---
name: enhance-evals
description: Improve the eval system quality -- add better cases, fix broken cases, improve the LLM judge, add new metrics, or refine pass/fail criteria based on eval run data. Use when the user wants to make the eval system itself better.
disable-model-invocation: true
argument-hint: [area to improve]
allowed-tools: Bash Read Write Edit Glob Grep Agent
effort: high
---

# Enhance the Eval System

You are improving the boredgame.lol recommendation engine evaluation system. The user wants the eval system itself to be better -- more accurate tests, better failure detection, smarter judging, more useful output.
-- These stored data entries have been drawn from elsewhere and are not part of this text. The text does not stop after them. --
-- ==== Sys2Proof/Packets.lean ====
section
/-!
DEFINITION. Command packets and replies (R470, R471): the header, the payload as the opcode reads it, and what
cryptography and the check fields have found, which the model takes as given.
-/

namespace Sys2Proof

/-- The header of a command packet (R470), with the packet's fingerprint `fp` (R264). -/
structure Hdr where
  version : Nat
  seat : Seat
  noReply : Bool
  seq : BitVec 16
  opcode : Nat
  len : Nat
  mask : BitVec 3
  cls : Nat
  session : Word
  fp : BitVec 64
  deriving DecidableEq, Repr

/-- One entry of a SETPOINT (R577). -/
structure SetEntry where
  axis : Nat
  ref : BitVec 64
  deriving DecidableEq, Repr

/-- A firmware image as the keeper reads it (R318 to R321): its envelope, whether each signature verifies against the key
in ROM, and the SHA-384 digest of the image. -/
structure FwImage where
  envelope : Envelope
  ecdsaOk : Bool
  lmsOk : Bool
  digest : BitVec 384
  deriving DecidableEq, Repr

/-- The payload of a command packet, by opcode (R482). -/
inductive Op where
  | sessionOpen (key : BitVec 64) (sigOk unwrapOk : Bool)
  | sessionClose
  | ping (data : List Byte)
  | readReg (addr count : Nat)
  | writeReg (addr count : Nat) (words : List Word)
  | spotRequest (preempt : Bool)
  | spotRenew
  | spotRelease
  | spotQuery
  | arm
  | perform
  | setpoint (entries : List SetEntry)
  | disarm
  | stop
  | workshopEnter
  | workshopLeave
  | pbStatus
  | pbLoadBegin (length : Nat) (digest : BitVec 384)
  | pbLoadData (offset count : Nat)
  | pbLoadEnd (readBack : Bool) (book : Book)
  | pbActivate
  | pbAbort
  | rehReport
  | rehRerun (step : Nat)
  | rehTask (index : Nat)
  | logInfo
  | logRead (first largest : Nat)
  | logMark (text : List Byte)
  | timeRead
  | timeEcho (arrival : Nat)
  | idInfo
  | idCert (index offset : Nat)
  | attest (nonce : BitVec 256)
  | fwStatus
  | fwLoadBegin (length : Nat) (digest : BitVec 384)
  | fwLoadData (offset count : Nat)
  | fwLoadEnd (readBack : Bool) (image : FwImage)
  | fwRestart
  | fwCommit
  | confirmCheck (value : Word)
  | cartAccept (axis : Nat) (digest : BitVec 384)
  | lifeAck (axis : Nat)
  | safetyStatus
  deriving DecidableEq, Repr

/-- What cryptography and the images on record find of a packet: whether its tag verifies, whether the signature of a
SESSION_OPEN verifies and its key unwraps, what the keeper reads of a loaded
image and whether the slot written reads back as written (R317), and the lane time at the packet's last byte
(assumption 21). -/
structure PacketFacts where
  tagOk : Bool
  sigOk : Bool
  unwrapOk : Bool
  book : Book
  image : FwImage
  readBack : Bool
  arrival : Nat
  deriving DecidableEq, Repr

/-- A command packet as it arrives (R470). -/
structure PacketIn where
  bytes : List Byte
  facts : PacketFacts
  deriving DecidableEq, Repr

/-- A command packet as a lane reads it: `op` is none for an unknown opcode. -/
structure Packet where
  hdr : Hdr
  op : Option Op
  crcOk : Bool
  tagOk : Bool
  bytes : List Byte
  deriving DecidableEq, Repr

/-- The path a packet took (R463, R464, R477): the seat port, a ring node's COMMAND cue, a
seat's CAN buffers, or a wing link. -/
inductive Path where
  | port
  | ring (node : Nat)
  | can (seat : Seat)
  | wing
  deriving DecidableEq, Repr

/-- A reply (R471). -/
structure Reply where
  lane : LaneId
  seat : Seat
  cls : Nat
  detail : Nat
  seq : BitVec 16
  opcode : Nat
  payload : List Byte
  lstate : Nat
  mstate : Nat
  session : Word
  tagged : Bool
  deriving DecidableEq, Repr

end Sys2Proof
end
## Full Context You MUST Know

### System Architecture
- `evals/runner.ts` (626 lines) - Core runner: parallel execution, LLM judge, constraint checker, regression tracking, persistent logging
- `evals/types.ts` (218 lines) - Type definitions for cases, results, runs, metrics
- `evals/metrics.ts` (109 lines) - NDCG@K, Precision@K, MRR, Hit Rate calculations
- `evals/llm-judge.ts` (105 lines) - GPT-4o-mini rates overall result quality 0-10
- `evals/constraint-checker.ts` (110 lines) - Detects player count, time, complexity, game type violations
- `evals/compare-runs.ts` (139 lines) - Side-by-side run comparison with regression detection
- `evals/summary.ts` (109 lines) - Run summary viewer with history mode
- `evals/analyze-failures.ts` (254 lines) - Failure pattern categorization + most-missing-game tracking
- `evals/generate-cases.ts` - 130 hand-curated base cases
- `evals/generate-expanded-cases.ts` - +177 systematic variations
- `evals/generate-massive.ts` - LLM-generated thousands (GPT-4o-mini, batched)
- `evals/cases.json` - Currently ~3,028 cases across 16 categories

### Known Weaknesses in the Eval System

1. **Pass/fail criteria may be too strict**: A case fails if ANY ideal game (relevance >= 2) is missing. But the results might be excellent games the eval case didn't anticipate. The LLM judge catches this (7.14/10 average vs 68.4% pass rate means many "failing" cases have good results).

2. **idealGames are sometimes wrong**: Some generated cases reference games that don't exist in the DB, or use slightly wrong names (e.g., "Castles of Burgundy" vs "The Castles of Burgundy").

3. **LLM judge uses 0-10 scale**: Research (arxiv 2411.15594) shows 0-2 scales with per-dimension scoring are more reliable. Current judge gives a single holistic score.

4. **No serendipity metric**: Research shows users want accuracy + novelty. We don't measure whether recommendations include unexpected-but-delightful games.

5. **No familiarity balance metric**: Optimal is 20-30% recognizable games, 70-80% discovery. We don't track this.

6. **Catalog coverage is only 0.5%**: Only ~400-500 unique games appear across all recommendations. Could indicate test cases are too similar or engine has narrow candidate fetching.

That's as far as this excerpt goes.